▶ _What to work on_: Each line of the data below that holds the word "hlen" is to be reported in full.

─── Record excerpts

theorem decodedAgo_of_getElem? {ws : List BusWord} {j k : Nat} {w : BusWord}
    (hk : ws[k]? = some w) (hlen : j + k + 1 = ws.length) : decodedAgo ws j = w.toNat / 8 := by
  have hrev : (ws.map fun w => w.toNat / 8).reverse[j]? = (ws.map fun w => w.toNat / 8)[k]? :=
    List.getElem?_reverse' (by simpa using hlen)
  simp [decodedAgo, hrev, hk]

theorem decodedAgo_of_length_le {ws : List BusWord} {j : Nat} (h : ws.length ≤ j) :
    decodedAgo ws j = 0 := by
  simp [decodedAgo, h]

/-- The sum of one more element, which counts as 0 where the list has ended. -/
theorem sum_take_succ_getD (l : List Nat) (n : Nat) :
    (l.take (n + 1)).sum = (l.take n).sum + l[n]?.getD 0 := by
  rw [List.take_add_one, List.sum_append]
  cases l[n]? <;> simp

theorem movingAverage_eq_decodedAgo (ws : List BusWord) : movingAverage ws =
    (decodedAgo ws 0 + decodedAgo ws 1 + decodedAgo ws 2 + decodedAgo ws 3) / 16 := by
  simp only [movingAverage, sum_take_succ_getD, List.take_zero, List.sum_nil, Nat.zero_add,
    Nat.div_div_eq_div_mul, decodedAgo]

/-- Under R35 items 3 and 4 the slot `j + 1` places behind the cursor holds the decoded value
received `j` READs ago (R153). -/
theorem State.HistoryHolds.get_toNat {s : State} {ws : List BusWord} (hs : s.HistoryHolds ws)
    {i : SlotIndex} {j : Nat} (hj : j < 4) (hi : (i.toNat + j + 1) % 4 = s.cursor.toNat) :
    (s.hist.get i).toNat = decodedAgo ws j := by
  obtain ⟨hcursor, hslots⟩ := hs
  obtain ⟨hlatest, hnone⟩ := hslots i
  have hlt : i.toNat < 4 := i.isLt
  by_cases hlen : j < ws.length
  case pos =>
    have hk : ws[ws.length - 1 - j]? = some ws[ws.length - 1 - j] :=
      List.getElem?_eq_getElem (by omega)
    rw [decodedAgo_of_getElem? hk (by omega)]
    exact hlatest _ _ hk (by omega) fun l _ _ => by omega
  case neg =>
    rw [hnone fun k _ => by omega, decodedAgo_of_length_le (by omega)]
    rfl

/-- The four slots can be summed from the cursor backwards. -/
theorem Hist.sum_from_cursor (h : Hist) (c : SlotIndex) :
    (h.get (c - 1#2)).toNat + (h.get (c - 2#2)).toNat + (h.get (c - 3#2)).toNat + (h.get c).toNat =
      (h.get 0#2).toNat + (h.get 1#2).toNat + (h.get 2#2).toNat + (h.get 3#2).toNat := by
  obtain rfl | rfl | rfl | rfl := slotIndex_cases c <;> simp <;> omega

/-- Under R35 items 3 and 4 the result is the moving average (R126, R159). -/
theorem State.HistoryHolds.temperature_toNat {s : State} {ws : List BusWord}
    (hs : s.HistoryHolds ws) : s.temperature.toNat = movingAverage ws := by
  have h0 : (s.hist.get (s.cursor - 1#2)).toNat = decodedAgo ws 0 :=
    hs.get_toNat (by decide) (by bv_omega)
  have h1 : (s.hist.get (s.cursor - 2#2)).toNat = decodedAgo ws 1 :=
    hs.get_toNat (by decide) (by bv_omega)
  have h2 : (s.hist.get (s.cursor - 3#2)).toNat = decodedAgo ws 2 :=
    hs.get_toNat (by decide) (by bv_omega)
  have h3 : (s.hist.get s.cursor).toNat = decodedAgo ws 3 :=
    hs.get_toNat (by decide) (by bv_omega)
  rw [State.temperature_toNat, movingAverage_eq_decodedAgo, ← Hist.sum_from_cursor _ s.cursor, h0,
    h1, h2, h3]

/-- One more event adds one result to check where it is a result, and none where it is not. -/
theorem returnsAreAverages_concat {tr : List Event} {e : Event} :
    ReturnsAreAverages (tr ++ [e]) ↔ ReturnsAreAverages tr ∧
      ∀ temp, e = .returned temp → temp.toNat = movingAverage (wordsSinceInit tr) := by
  constructor
  · exact fun h => ⟨fun before temp after heq => h before temp (after ++ [e]) (by simp [heq]),
      fun temp he => h tr temp [] (by rw [he])⟩
  · rintro ⟨hold, hnew⟩ before temp after heq
    obtain rfl | ⟨init, last, rfl⟩ := List.eq_nil_or_concat after
    · obtain ⟨rfl, he⟩ := List.append_inj' heq rfl
      exact hnew temp (List.head_eq_of_cons_eq he)
    · rw [List.concat_eq_append, ← List.cons_append, ← List.append_assoc] at heq
      exact hold before temp init (List.append_inj_left' heq rfl)

/-- Events that return nothing add no result to check. -/
theorem returnsAreAverages_append {tr es : List Event} (h : ReturnsAreAverages tr)
    (hes : ∀ temp, .returned temp ∉ es) : ReturnsAreAverages (tr ++ es) := by
  induction es generalizing tr with
  | nil => rwa [List.append_nil]
  | cons e es ih =>
    have he : ReturnsAreAverages (tr ++ [e]) :=
      returnsAreAverages_concat.mpr ⟨h, fun temp heq => (hes temp (by simp [heq])).elim⟩
    rw [List.append_cons]
    exact ih he fun temp hmem => hes temp (List.mem_cons_of_mem e hmem)

/-- READ's finish returns the average of the words received, its own included (R123, R126). -/
theorem returnsAreAverages_readFinished {s : State} (h : ReturnsAreAverages s.trace)
    (hs : s.HistoryHolds (wordsSinceInit s.trace)) (w : BusWord) :
    ReturnsAreAverages (s.readFinished w).trace := by
  have hwords : wordsSinceInit (s.trace ++ [.exchangeDone s.tp w, .setLine s.csid .high]) =
      wordsSinceInit s.trace ++ [w] := by
    rw [wordsSinceInit_append]; rfl
  have hinserted : (s.insertDecoded (decodeReading w)).HistoryHolds (wordsSinceInit s.trace ++ [w]) :=
    State.historyHolds_append hs rfl rfl
  have hsplit : (s.readFinished w).trace =
      s.trace ++ [.exchangeDone s.tp w, .setLine s.csid .high] ++
        [.returned (s.insertDecoded (decodeReading w)).temperature] := by
    rw [State.readFinished_trace, List.append_assoc]; rfl
  rw [hsplit, returnsAreAverages_concat, hwords]
  refine ⟨returnsAreAverages_append h (by simp), fun temp heq => ?_⟩
  cases heq
  exact hinserted.temperature_toNat

/-- Settles O39: only READ's finish returns, and it needs an INIT behind it, so that the history
tracks the trace. -/
theorem stepKeepsReturningAverages : Obligations.StepKeepsReturningAverages := by
  unfold Obligations.StepKeepsReturningAverages
  rintro s t ⟨hbusy, hhistory, hreturns⟩ h
  refine ⟨stepKeepsBusyInitialized s t hbusy h, stepKeepsHistory s t hhistory h, ?_⟩
  obtain ⟨w, hd, rfl⟩ | ⟨-, -, rfl⟩ | ⟨tp, c, -, -, -, rfl⟩ | ⟨-, -, -, -, rfl⟩ :=
    step_next_cases h
  case inl =>
    obtain ⟨hlow, -⟩ := State.answerDue_eq_some.mp hd
    exact returnsAreAverages_readFinished (s := s.dropAnswer) hreturns (hhistory (hbusy hlow)) w
  case inr.inl => simpa using hreturns
  case inr.inr.inl =>
    rw [State.initialized_trace, State.afterPort_trace]
    exact returnsAreAverages_append hreturns (by simp)
  case inr.inr.inr =>
    rw [State.readStarted_trace, State.afterPort_trace]
    exact returnsAreAverages_append hreturns (by simp)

──────

▶ _Answer_:
    (hk : ws[k]? = some w) (hlen : j + k + 1 = ws.length) : decodedAgo ws j = w.toNat / 8 := by
    List.getElem?_reverse' (by simpa using hlen)
  by_cases hlen : j < ws.length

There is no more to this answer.